Ascorbic acid (AsA) also varied strongly. DH (82.36), DM (84.32), and SH (84.18) shared the highest group and were all significantly higher than WR (53.89). DS reached 70.93 and was significantly higher than WR but significantly lower than the DH/DM/SH group. SM (45.94) and SS (48.51) were significantly lower than WR.
Soluble solids content (SSC) showed a clear treatment effect. DM reached 4.08 and was significantly higher than all other treatments. DH reached 3.50 and was significantly higher than WR (2.70). DS (2.97) and SH (2.97) did not differ significantly from each other, and SM (2.96) was not significantly different from DS/SH. SS reached 2.81 and did not differ significantly from WR, but was significantly lower than DS and SH. Dose–response analysis indicated a significant positive relationship between FSP rate and SSC under shallow incorporation, while the relationship was weaker under deep incorporation (Supplementary Figure S1b).
Flavonoids were highest in SH (0.173), which was significantly higher than all other treatments. DH reached 0.132 and was significantly higher than DM (0.089), while DM did not differ significantly from DS (0.076) or SS (0.078); all three (DM/DS/SS) were significantly higher than WR (0.055). SM was the lowest at 0.019 and was significantly lower than WR.
Changes in soil nutrient status and enzyme activities with FSP
Soil nitrogen forms are summarized in Table 2, and other soil indicators are presented in Figure 2. Total nitrogen differed among treatments. DH and SM reached 1.38 and were significantly higher than WR (1.08), while SS (1.07) did not differ significantly from WR; DM (1.14) and DS (1.16) were intermediate.

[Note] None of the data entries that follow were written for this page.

-- ==== Sys2Proof/Machine/Tile.lean ====
section
/-! DEFINITION. The TILE members that read and write tiles and planar blocks (08 R223 to R230). A tile is reached
in chunks of 128 bytes, none of which crosses a page. -/

namespace Sys2Proof.Machine

/-- Chunks of a tile image. -/
def tileChunks : Nat := 194

/-- n places of 128 bytes from an address on, or the first failure with its address. -/
def VX.chunks (x : VX) (acc : Acc) : Nat → Word → State → State × Except (Cause × Word) (List Place)
  | 0, _, s => (s, .ok [])
  | n + 1, va, s =>
    match x.check s 32 acc va 128 0 with
    | (s, .error c) => (s, .error (c, va))
    | (s, .ok p) =>
      match x.chunks acc n (va + 128) s with
      | (s, .error e) => (s, .error e)
      | (s, .ok ps) => (s, .ok (p :: ps))

/-- The bytes at some chunks as one number, first lowest. -/
def readChunks (s : State) : List Place → Nat
  | [] => 0
  | p :: ps => (readAt (homeDie p.loc) p 128 s).2.1 + 2 ^ 1024 * readChunks s ps

/-- The state after reading some chunks. -/
def afterRead (s : State) (ps : List Place) : State := ps.foldl (fun s p => (readAt (homeDie p.loc) p 128 s).1) s

/-- A number written over chunks from an address on; a chunk that read as poisoned stays so where `keep` holds. -/
def writeChunks (keep : Bool) : List Place → Word → Nat → State → State
  | [], _, _, s => s
  | p :: ps, va, v, s =>
    let bad := keep && anyPoisoned s.dev 128 p.loc
    writeChunks keep ps (va + 128) (v / 2 ^ 1024) (writeAt (homeDie p.loc) p va 128 (v % 2 ^ 1024) bad false s)

/-- Row r of a tile image. -/
def rowAt (img r : Nat) : TileRow :=
  rowOf ((List.range 64).map (fun c => img >>> (3072 * r + 48 * c) % 2 ^ 48)) (img >>> (8 * (24576 + 4 * r)) % 2 ^ 32)

/-- A tile image from its rows (04 R108). -/
def imageOf (rows : List TileRow) : Nat :=
  packEls 48 (rows.flatMap (fun r => r.m.map mantBits)) + 2 ^ (8 * 24576) * packEls 32 (rows.map scaleWord)

/-- The rows of an image. -/
def rowsOf (img : Nat) : List TileRow := (List.range 64).map (rowAt img)

/-- A tile or block address that is not a multiple of 256 raises ALIGN (08 R223). -/
def VX.aligned256 (x : VX) (a : Word) (k : Unit → VOut) : VOut :=
  if a.toNat % 256 != 0 then .fault x.s 0 .align a 0 else k ()

/-- The shape of a TILE member without vector operands. -/
def shapeTile0 (x : VX) (ill : Bool) : VShape := { VShape.base x.wtag with ill := ill }

/-- `tzero` (08 R226). -/
def runTzero (x : VX) : VOut :=
  let a := x.e.x1
  x.aligned256 a (fun _ =>
    match x.chunks .write tileChunks a x.s with
    | (s, .error (c, v)) => .fault s 0 c v 0
    | (s, .ok ps) => .done (writeChunks false ps a (imageOf (List.replicate 64 TileRow.zero)) s) 0 [])

/-- `trenorm` (08 R227). -/
def runTrenorm (x : VX) : VOut :=
  let a := x.e.x1
  let t := x.e.x2.toNat
  if 47 < t then .fault x.s 0 .illegal 0 0
  else
    x.aligned256 a (fun _ =>
      match x.chunks .rw tileChunks a x.s with
      | (s, .error (c, v)) => .fault s 0 c v 0
      | (s, .ok ps) => .done (writeChunks true ps a (imageOf ((rowsOf (readChunks s ps)).map (rowRenorm t))) s) 0 [])

/-- The scale words of a tile. -/
def scalesOf (v : Nat) : List Nat := (List.range 64).map (fun r => v >>> (32 * r) % 2 ^ 32)

/-- `tstat` (08 R229). -/
def runTstat (x : VX) : VOut :=
  let a := x.e.x1
  x.aligned256 a (fun _ =>
    match x.chunks .read 2 (a + 24576) x.s with
    | (s, .error (c, v)) => .fault s 0 c v 0
    | (s, .ok ps) => .done (afterRead s ps) 0 [(x.e.desc.gd, tileSummary (scalesOf (readChunks s ps)))])

/-- `tflags`: the summary, then flags cleared (08 R229). -/
def runTflags (x : VX) : VOut :=
  let a := x.e.x1
  let clr := x.e.x2.toNat % 32
  x.aligned256 a (fun _ =>
    match x.chunks .rw 2 (a + 24576) x.s with
    | (s, .error (c, v)) => .fault s 0 c v 0
    | (s, .ok ps) =>
      let ws := scalesOf (readChunks s ps)
      .done (writeChunks true ps (a + 24576) (packEls 32 (ws.map (fun w => w / 32 * 32 + (w % 32 &&& (31 - clr))))) s)
        0 [(x.e.desc.gd, tileSummary ws)])

/-- The shape of `tload`. -/
def shapeTload (x : VX) : VShape :=
  { VShape.base x.wtag with
    ill := x.wtag != .bf16 && x.wtag != .f32
    dst := some (x.grpAt x.vd x.wtag.width true) }

/-- `tload` (08 R228). -/
def runTload (x : VX) : VOut :=
  let a := x.e.x1
  let row0 := x.e.x2.toNat
  let w := x.wtag.width
  if 63 < row0 ∨ 64 < row0 + (x.vl + 63) / 64 then .fault x.s 0 .illegal 0 0
  else
    x.aligned256 a (fun _ =>
      let r := sweep (fun s i =>
        let row := row0 + i / 64
        let va := a + BitVec.ofNat 64 (384 * row)
        match x.chunks .read 3 va s with
        | (s, .error (c, _)) => (s, .error (c, va + BitVec.ofNat 64 (6 * (i % 64))))
        | (s, .ok ps) =>
          match x.chunks .read 1 (a + BitVec.ofNat 64 (24576 + row / 32 * 128)) s with
          | (s, .error e) => (s, .error e)
          | (s, .ok qs) =>
            let m := readChunks s ps
            let sc := readChunks s qs >>> (32 * (row % 32)) % 2 ^ 32
            let tr := rowOf ((List.range 64).map (fun c => m >>> (48 * c) % 2 ^ 48)) sc
            let (v, fl) := exportEl x.wtag.fmt tr (i % 64)
            let bad := (ps ++ qs).any (fun p => anyPoisoned s.dev 128 p.loc)
            (afterRead s (ps ++ qs), .ok (32 * v + fl.toNat, bad))) (x.actives w) x.s
      let r2 : Sweep := { r with got := r.got.map (fun p => (p.1, p.2.1 / 32, p.2.2)) }
      r2.out (x.putGot r2.s x.vd x.grp w x.wtag r2)
        (flagsUnion (r.got.map (fun p => BitVec.ofNat 5 p.2.1))))

/-- The bytes of a header as a number (04 Table 04-7). -/
def hdrNum (es : List Int) (p role k : Nat) (nanv : Bool) : Nat :=
  packEls 16 (es.map (fun e => (e % 65536).toNat)) +
    2 ^ 1024 * (p + 2 ^ 8 * role + 2 ^ 16 * k + (if nanv then 2 ^ 32 else 0))

/-- `tinit` (08 R224). -/
def runTinit (x : VX) (p : BitVec 5) (role : Bool) : VOut :=
  let a := x.e.x1
  let k := x.e.x2.toNat
  if k < 1 ∨ 64 < k then .fault x.s 0 .illegal 0 0
  else
    x.aligned256 a (fun _ =>
      match x.chunks .write 2 a x.s with
      | (s, .error (c, v)) => .fault s 0 c v 0
      | (s, .ok ps) =>
        .done (writeChunks false ps a (hdrNum (List.replicate 64 (-1024)) p.toNat (if role then 1 else 0) k false) s) 0 [])

/-- The bytes of a number, n of them. -/
def bytesOf (n v : Nat) : List Nat := (List.range n).map (fun i => v >>> (8 * i) % 256)

/-- The shape of `tplanar`: the masks and the die mask are ignored (08 R225). -/
def shapeTplanar (x : VX) : VShape :=
  { VShape.base x.tagC with
    ill := x.tagC.isInt
    srcs := [x.grpAt x.vc x.tagC.width true]
    vstartOk := false }

/-- What `tplanar` writes: addresses and bytes, ascending (08 R225). -/
def planarBytes (h : PlanarHdr) (keep : Bool) (r k0 vl : Nat) (e : Int) (vs : List Fv) : List (Nat × Nat) :=
  let k := 256 * h.k
  let ms := vs.map (planarMant h.p e)
  let eBytes := if keep then [] else
    [(2 * r, (e % 256).toNat), (2 * r + 1, (e / 256 % 256).toNat)]
  let nan := if vs.any Fv.notFinite then [(0x84, 1)] else []
  let planes := (List.range h.p).flatMap (fun j => (List.range (vl / 8)).map (fun b =>
    (256 + j * 8 * k + r * (k / 8) + k0 / 8 + b,
     packEls 1 ((List.range 8).map (fun i => if mantBit (ms.getD (8 * b + i) 0) j then 1 else 0)))))
  eBytes ++ nan ++ planes

/-- Places of single bytes at offsets from an address, or the first failure with its address. -/
def VX.places (x : VX) (acc : Acc) (a : Word) : List Nat → State → State × Except (Cause × Word) (List Place)
  | [], s => (s, .ok [])
  | o :: os, s =>
    match x.check s 32 acc (a + BitVec.ofNat 64 o) 1 0 with
    | (s, .error c) => (s, .error (c, a + BitVec.ofNat 64 o))
    | (s, .ok p) =>
      match x.places acc a os s with
      | (s, .error e) => (s, .error e)
      | (s, .ok ps) => (s, .ok (p :: ps))

/-- `tplanar` (08 R225). -/
def runTplanar (x : VX) (keep : Bool) : VOut :=
  let a := x.e.x1
  let g := x.e.x2.toNat
  let r := g % 64
  let k0 := g / 2 ^ 16 % 2 ^ 16
  let w := x.tagC.width
  x.aligned256 a (fun _ =>
    match x.chunks .read 2 a x.s with
    | (s, .error (c, v)) => .fault s 0 c v 0
    | (s, .ok ps) =>
      match hdrOf (bytesOf 256 (readChunks s ps)) with
      | none => .fault s 0 .illegal a 0
      | some h =>
        if g / 64 % 2 ^ 10 ≠ 0 ∨ g / 2 ^ 32 ≠ 0 ∨ k0 % 256 ≠ 0 ∨ x.vl % 8 ≠ 0 ∨ 256 * h.k < k0 + x.vl then
          .fault s 0 .illegal 0 0
        else
          ({ x with s := s }).whole [(x.vc, w)] (List.range x.vl) (fun _ =>
            let vs := (List.range x.vl).map (fun i => unpack x.tagC.fmt false (x.el x.vc w i))
            let e := if keep then h.e.getD r 0 else planarExp h.p vs
            let bs := planarBytes h keep r k0 x.vl e vs
            match x.places .write a (bs.map (fun (q : Nat × Nat) => q.1)) (afterRead s ps) with
            | (s, .error (c, v)) => .fault s 0 c v 0
            | (s, .ok qs) =>
              let s := (List.zip bs qs).foldl (fun (s : State) (q : (Nat × Nat) × Place) =>
                let (o, b) := q.1
                let old := if o = 0x84 then (readAt (homeDie q.2.loc) q.2 1 s).2.1 else 0
                writeAt (homeDie q.2.loc) q.2 (a + BitVec.ofNat 64 o) 1 (b ||| old) false false s) s
              .done s 0 [(x.e.desc.gd, BitVec.ofInt 64 e)]))

/-! ### Posting (08 R213 to R222, R232) -/

/-- The shape of `tpost` and `epost`: tag I32, vl a multiple of 16 up to 512 (08 R220). -/
def shapePost (x : VX) : VShape :=
  { VShape.base x.ta with
    ill := x.ta != .i32 || x.vl % 16 != 0 || decide (512 < x.vl)
    srcs := [x.grpAt x.va 32 true]
    vstartOk := false }

/-- Record j of the group (08 R220). -/
def VX.recordAt (x : VX) (j : Nat) : BitVec 512 :=
  BitVec.ofNat 512 (packEls 32 ((List.range 16).map (fun q => x.el x.va 32 (16 * j + q))))

/-- Whether a tile-task record is valid (08 R214, Table 08-6). -/
def taskValid (r : BitVec 512) : Bool :=
  let op := recN r 0 8
  let fl := recN r 1 8
  let kc := recN r 2 16
  let pa := recN r 4 8
  let pb := recN r 5 8
  let lm := recN r 6 8
  let wtok := recN r 7 8
  let stok := recN r 8 8
  let a := recW r 0x10
  let b := recW r 0x18
  let c := recW r 0x20
  let ln := recW r 0x28
  let lmOk := if op = 0 then lm == 0 || lm == 6
    else if op = 1 then lm == 5
    else if op = 5 then lm == 0 || lm == 3 || lm == 6
    else lm == 0 || lm == 6
  let perOp := if op ≤ 1 then decide (1 ≤ kc) && decide (kc ≤ 64) && decide (pa ≤ 25) && decide (pb ≤ 25)
      && a.toNat % 256 == 0 && b.toNat % 256 == 0
    else if op = 3 then kc == 0 && pa == 0 && pb == 0 && a == 0 && b == 0
    else if op = 4 then kc == 0 && decide (pa ≤ 47) && pb == 0 && a == 0 && b == 0
    else kc == 0 && (pa == 16 || pa == 32) && pb == 0 && a.toNat % 256 == 0 && b == 0
  [0, 1, 3, 4, 5].contains op && decide (fl < 16) && recN r 9 8 == 0 && recN r 0xC 32 == 0 &&
    (decide (wtok ≤ 63) || wtok == 0xFF) && (if fl / 2 % 2 = 1 then decide (stok ≤ 63) else stok == 0) &&
    c.toNat % 256 == 0 && (recW r 0x30).toNat % 8 == 0 && lmOk &&
    (if lm = 0 then ln == 0 else nameOk ln) && perOp

/-- Whether a copy command is valid (08 R215 to R217). -/
def copyValid (r : BitVec 512) : Bool :=
  let op := recN r 0 8
  let fl := recN r 1 8
  let fc := recN r 3 8
  let rows := recN r 4 32
  let rb := recN r 0x18 32
  let sp := recN r 0x1C 32
  let dp := recN r 0x20 32
  let fw := recN r 0x24 32
  let sum := (List.range fc).foldl (fun n f => n + fieldWidth r f) 0
  let perOp := if op ≤ 1 then rows == 1 && sp == 0 && dp == 0 && fw == 0 && fc == 0
    else if op = 2 then fw == 0 && fc == 0
    else if op = 3 then decide (2 ≤ fc) && decide (fc ≤ 8) && rb == sum && decide (rb ≤ sp) && fw / 16 ^ fc == 0
      && (List.range fc).all (fun f => fieldWidth r f != 0)
    else (recW r 8).toNat % 8 == 0 && sp == 0 && fw == 0 && fc == 0
  decide (op ≤ 4) && decide (fl < 16) && fl / 2 % 2 == 0 && decide (recN r 2 8 < 64) &&
    recW r 0x38 == 0 && (recW r 0x28).toNat % 8 == 0 && perOp

/-- The value a post returns: accepted records, and an invalid record where acceptance stopped (08 R220). -/
def postValue (accepted : Nat) (bad : Option Nat) : Word :=
  BitVec.ofNat 64 (2 ^ accepted - 1 + (match bad with
    | some j => 2 ^ 32 + j * 2 ^ 33
    | none => 0))

/-- How many leading records are accepted with `free` slots, and the invalid one that ended it. -/
def acceptRecords (valid : BitVec 512 → Bool) : List (BitVec 512) → Nat → Nat → Nat × Option Nat
  | [], _, j => (j, none)
  | r :: rs, free, j =>
    if !valid r then (j, some j)
    else if free = 0 then (j, none)
    else acceptRecords valid rs (free - 1) (j + 1)

/-- The posting thread's cluster. -/
def State.clusterNo (s : State) : Nat := s.at_ / 8

/-- A tile task as it is accepted (08 R221). -/
def newTask (s : State) (e : VEntry) (scope : BitVec 2) (id : Nat) (r : BitVec 512) : TileTask :=
  { id := id, cluster := s.clusterNo, record := r, cls := e.desc.cls, scope := scope, ctx := e.ctx
    nest := s.core.th.nest, ord := s.core.th.ord, tid := s.core.th.tid, state := .waiting, engine := 0, slice := 0
    tile := [], hdrs := none, failed := 0, stopped := false, due := 0 }

/-- A copy command as it is accepted (08 R221). -/
def newCopy (s : State) (e : VEntry) (id : Nat) (r : BitVec 512) : CopyCmd :=
  { id := id, cluster := s.clusterNo, record := r, ctx := e.ctx, nest := s.core.th.nest, ord := s.core.th.ord
    tid := s.core.th.tid, state := .queued, progress := 0, suspended := false, stopped := false, failed := 0
    due := 0, buf := [] }

/-- Free records of a cluster's tile scheduler. -/
def tileFree (s : State) : Nat := 256 - (s.dev.tasks.filter (fun t => t.cluster == s.clusterNo)).length
/-- Free slots of a cluster's copy queue. -/
def copyFree (s : State) : Nat := 64 - (s.dev.copies.filter (fun c => c.cluster == s.clusterNo)).length

/-- The records of a posting instruction, poisoned elements trapping first. -/
def VX.records (x : VX) : List (BitVec 512) := (List.range (x.vl / 16)).map x.recordAt

/-- `tpost` (08 R220, R221). -/
def runTpost (x : VX) (scope : BitVec 2) : VOut :=
  x.whole [(x.va, 32)] (List.range x.vl) (fun _ =>
    let rs := x.records
    let (n, bad) := acceptRecords taskValid rs (tileFree x.s) 0
    let s := x.s.release.mapDev (fun d => { d with
        tasks := d.tasks ++ ((rs.take n).zipIdx).map (fun p => newTask x.s x.e scope (d.nextOp + p.2) p.1)
        nextOp := d.nextOp + n })
    .done s 0 [(x.e.desc.gd, postValue n bad)])

/-- A command with a destination byte in the own scratch window whose way is no longer scratch (08 R232, 17 R386). -/
def scratchGone (s : State) (r : BitVec 512) : Bool := scratchLost s.csr.tbcfg (copyDests r)

/-- The window code of a destination in the scratch window: its offset, the way the offset selects under the current TBCFG, or
0xFFFF beyond the bound, and the window (17 R387). -/
def windowCode (s : State) (dst : Nat) : Word :=
  let o := dst - scratchBase
  BitVec.ofNat 64 (o * 2 ^ 24 + ((scratchWay s.csr.tbcfg o).getD 0xFFFF) * 2 ^ 8 + 1)

/-- `epost`: STVAL of the scratch check is the window code of the failing command's destination (08 R232, 17 R387). -/
def runEpost (x : VX) : VOut :=
  x.whole [(x.va, 32)] (List.range x.vl) (fun _ =>
    let rs := x.records
    match rs.find? (scratchGone x.s) with
    | some r => .fault x.s 0 .xlateW (windowCode x.s (recW r 0x10).toNat) 0
    | none =>
      let (n, bad) := acceptRecords copyValid rs (copyFree x.s) 0
      let s := x.s.release.mapDev (fun d => { d with
          copies := d.copies ++ ((rs.take n).zipIdx).map (fun p => newCopy x.s x.e (d.nextOp + p.2) p.1)
          nextOp := d.nextOp + n })
      .done s 0 [(x.e.desc.gd, postValue n bad)])

end Sys2Proof.Machine
end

Effects of fungal-fermented straw product (FSP) treatments on soil nitrogen content.
FSP treatments
Total nitrogen (g/kg)
Ammonium nitrogen (mg/kg)
Nitrate nitrogen (mg/kg)
DON (mg/kg)
WR
1.08 ± 0.02 cd
2.56 ± 0.13 c
4.21 ± 0.29 e
16.74 ± 1.43 a
DH
1.38 ± 0.04 a
3.67 ± 0.23 a
13.83 ± 0.17 c
14.96 ± 0.88 b
DM
1.14 ± 0.08 bc
3.20 ± 0.09 a
9.54 ± 0.51 d
11.94 ± 0.87 cd
DS
1.16 ± 0.07 b
3.10 ± 0.32 abc
2.96 ± 0.11 f
10.32 ± 0.30 e
SH
1.33 ± 0.03 a
3.18 ± 0.10 ab
17.98 ± 0.17 a
12.60 ± 0.37 c
SM
1.38 ± 0.02 a
2.62 ± 0.09 bcd
15.58 ± 0.31 b
10.66 ± 0.69 de
SS
1.07 ± 0.01 cd
2.24 ± 0.09 d
2.78 ± 0.12 f
10.07 ± 0.79 e
Treatments were coded as WR (0% FSP), DS (0.5% at 10 cm), DM (2% at 10 cm), DH (5% at 10 cm), SS (0.5% at 3 cm), SM (2% at 3 cm), and SH (5% at 3 cm). Soil nitrogen content, including TN, NH4+, NO3−, and DON. Data are expressed as mean ± standard error (n=3), and different lowercase letters indicate significant differences among treatments (p < 0.05).
Effects of different FSP treatments on soil organic matter and nutrient fractions at tomato harvest. (a) Organic matter content (g/kg), (b) Available phosphorus (mg/kg), (c) Available potassium (mg/kg), (d) Humic fractions, including humic acid (g/kg), fulvic acid (g/kg), humins (g/kg), humins carbon (g/kg). WR, 0% FSP, DS, 0.5% FSP at 10 cm soil depth, DM, 2% FSP at 10 cm soil depth, DH, 5% FSP at 10 cm soil depth, SS, 0.5% FSP at 3 cm soil depth, SM, 2% FSP at 3 cm soil depth, SH, 5% FSP at 3 cm soil depth. Data are mean ± SE (n = 3). Different lowercase letters above bars indicate significant differences among treatments (Tukey’s HSD, p < 0.05).
Grouped bar charts showing six soil property measurements (organic matter, available phosphorus, available potassium, humic acid, fulvic acid, humin percentage, humin carbon) across seven treatments (WR, DH, DM, DS, SH, SM, SS), with statistical annotation letters above bars. Error bars indicate variability.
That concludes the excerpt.